"Bu yaratıklara mitolojik demek insanın canını yakıyor; çünkü dünya soylu bir dünya, ama yaratıklar çok iğrenç. Ama yaşıyorlar: kitaplarda, dergilerde, resimlerde, filmlerde, reklamlarda ve bizim zihinlerimizde. Kökleri mitin kökleri; bilinçdışımızda -ruhun, belki ruhun da ötesinin geniş, ışıksız alanında; Jung'un "kolektif bilinç dışı" dediği yerde, kolektif, çünkü tıpkı gövdelerimizin benzer olması gibi hepimizde benzer olan bir alan bu.
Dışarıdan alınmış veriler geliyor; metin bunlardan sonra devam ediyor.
-- ==== Sys2Proof/Laws/Stood.lean ====
section
/-! SUPPORT. What leaves every page entry where it stands, and no move forgotten. -/

namespace Sys2Proof.Machine

/-- `b` has the page entries of `a`, and at least its moves. -/
structure State.Stood (a b : State) : Prop where
  leaves : b.kv.leaves = a.kv.leaves
  shared : b.kv.shared = a.kv.shared
  moves : ∀ m ∈ a.tier.moves, m ∈ b.tier.moves

variable {s0 s t : State}

theorem stood_refl (s : State) : s.Stood s := ⟨rfl, rfl, fun _ h => h⟩

theorem stood_trans (h : s0.Stood s) (h' : s.Stood t) : s0.Stood t :=
  ⟨h'.leaves.trans h.leaves, h'.shared.trans h.shared, fun m hm => h'.moves m (h.moves m hm)⟩

/-- A change elsewhere. -/
theorem stood_mk (h : s0.Stood s) {now : Nat} {pending : List Instr} {free : Nat} {regs : List (RegKey × Word)} {bcn : Beacon}
    {ev : Events} {ses : Sessions} {kv : Kv} {attn : Attn} {grams : List ((Nat × Nat) × Gram)} {net : Net} {lamp : Lamp}
    {tier : Tier} {start : Start} {flash : Flash} {ident : Ident} {ckpt : Ckpt} {health : Health} {rp : Replay} {pins : Pins}
    (e1 : kv.leaves = s.kv.leaves) (e2 : kv.shared = s.kv.shared) (e3 : tier.moves = s.tier.moves) :
    s0.Stood ⟨now, pending, free, regs, bcn, ev, ses, kv, attn, grams, net, lamp, tier, start, flash, ident, ckpt, health, rp,
      pins⟩ := ⟨e1.trans h.leaves, e2.trans h.shared, fun m hm => by
        show m ∈ tier.moves
        rw [e3]
        exact h.moves m hm⟩

theorem stood_ite {c : Prop} [Decidable c] (h : s0.Stood s) (h' : s0.Stood t) : s0.Stood (if c then s else t) := by
  split <;> assumption

theorem stood_foldl {α : Type} {f : State → α → State} (hf : ∀ s x, s0.Stood s → s0.Stood (f s x)) (l : List α)
    (h : s0.Stood s) : s0.Stood (l.foldl f s) := by
  induction l generalizing s with
  | nil => exact h
  | cons x l ih => exact ih (hf s x h)

theorem State.setReg_stood (h : s0.Stood s) {die sel : Nat} {r : RegId} {w : Word} : s0.Stood (s.setReg die sel r w) := stood_mk h rfl rfl rfl
theorem State.setFld_stood (h : s0.Stood s) {die sel : Nat} {f : Field} {v : Nat} : s0.Stood (s.setFld die sel f v) := stood_mk h rfl rfl rfl
theorem State.bumpBy_stood (h : s0.Stood s) {die sel : Nat} {f : Field} {n : Nat} : s0.Stood (s.bumpBy die sel f n) := stood_mk h rfl rfl rfl
theorem State.bump_stood (h : s0.Stood s) {die sel : Nat} {f : Field} : s0.Stood (s.bump die sel f) := stood_mk h rfl rfl rfl
theorem State.lower_stood (h : s0.Stood s) {die sel : Nat} {f : Field} {n : Nat} : s0.Stood (s.lower die sel f n) := stood_mk h rfl rfl rfl
theorem State.setSess_stood (h : s0.Stood s) {slot : Nat} {r : Session} : s0.Stood (s.setSess slot r) := stood_mk h rfl rfl rfl
theorem State.setPort_stood (h : s0.Stood s) {p : Nat} {x : Port} : s0.Stood (s.setPort p x) := stood_mk h rfl rfl rfl
theorem State.putStaging_stood (h : s0.Stood s) {slot : Nat} {g : Staging} : s0.Stood (s.putStaging slot g) := stood_mk h rfl rfl rfl
theorem State.putArea_stood (h : s0.Stood s) {slot : Nat} {a : FinArea} : s0.Stood (s.putArea slot a) := stood_mk h rfl rfl rfl
theorem State.setPoolFree_stood (h : s0.Stood s) {die tier n : Nat} : s0.Stood (s.setPoolFree die tier n) := by
  unfold State.setPoolFree
  dsimp only
  exact State.setReg_stood h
Güçleri buradan geliyor ve bu yüzden de önemsiz denerek bir kenara atılamazlar."(syf.99)
- Ursula K. Le Guin / Kadınlar Rüyalar Ejderhalar
- Virginia Woolf / Kendine Ait Bir Oda
- Nihan Kaya / Kırgınlık
- Carl Gustav Jung / Psikoloji ve Din (bu kitabı online kütüphaneden pdf'ini okudum tıklayıp erişebilirsiniz.)
"Ejderhalardan korkan insanlar, kendileri nasıl bu kadar acımasız, bu kadar vahşi olabiliyordu?"
Bunu cidden bilmiyoruz, sevgili Nihan Kaya, evet nasıl.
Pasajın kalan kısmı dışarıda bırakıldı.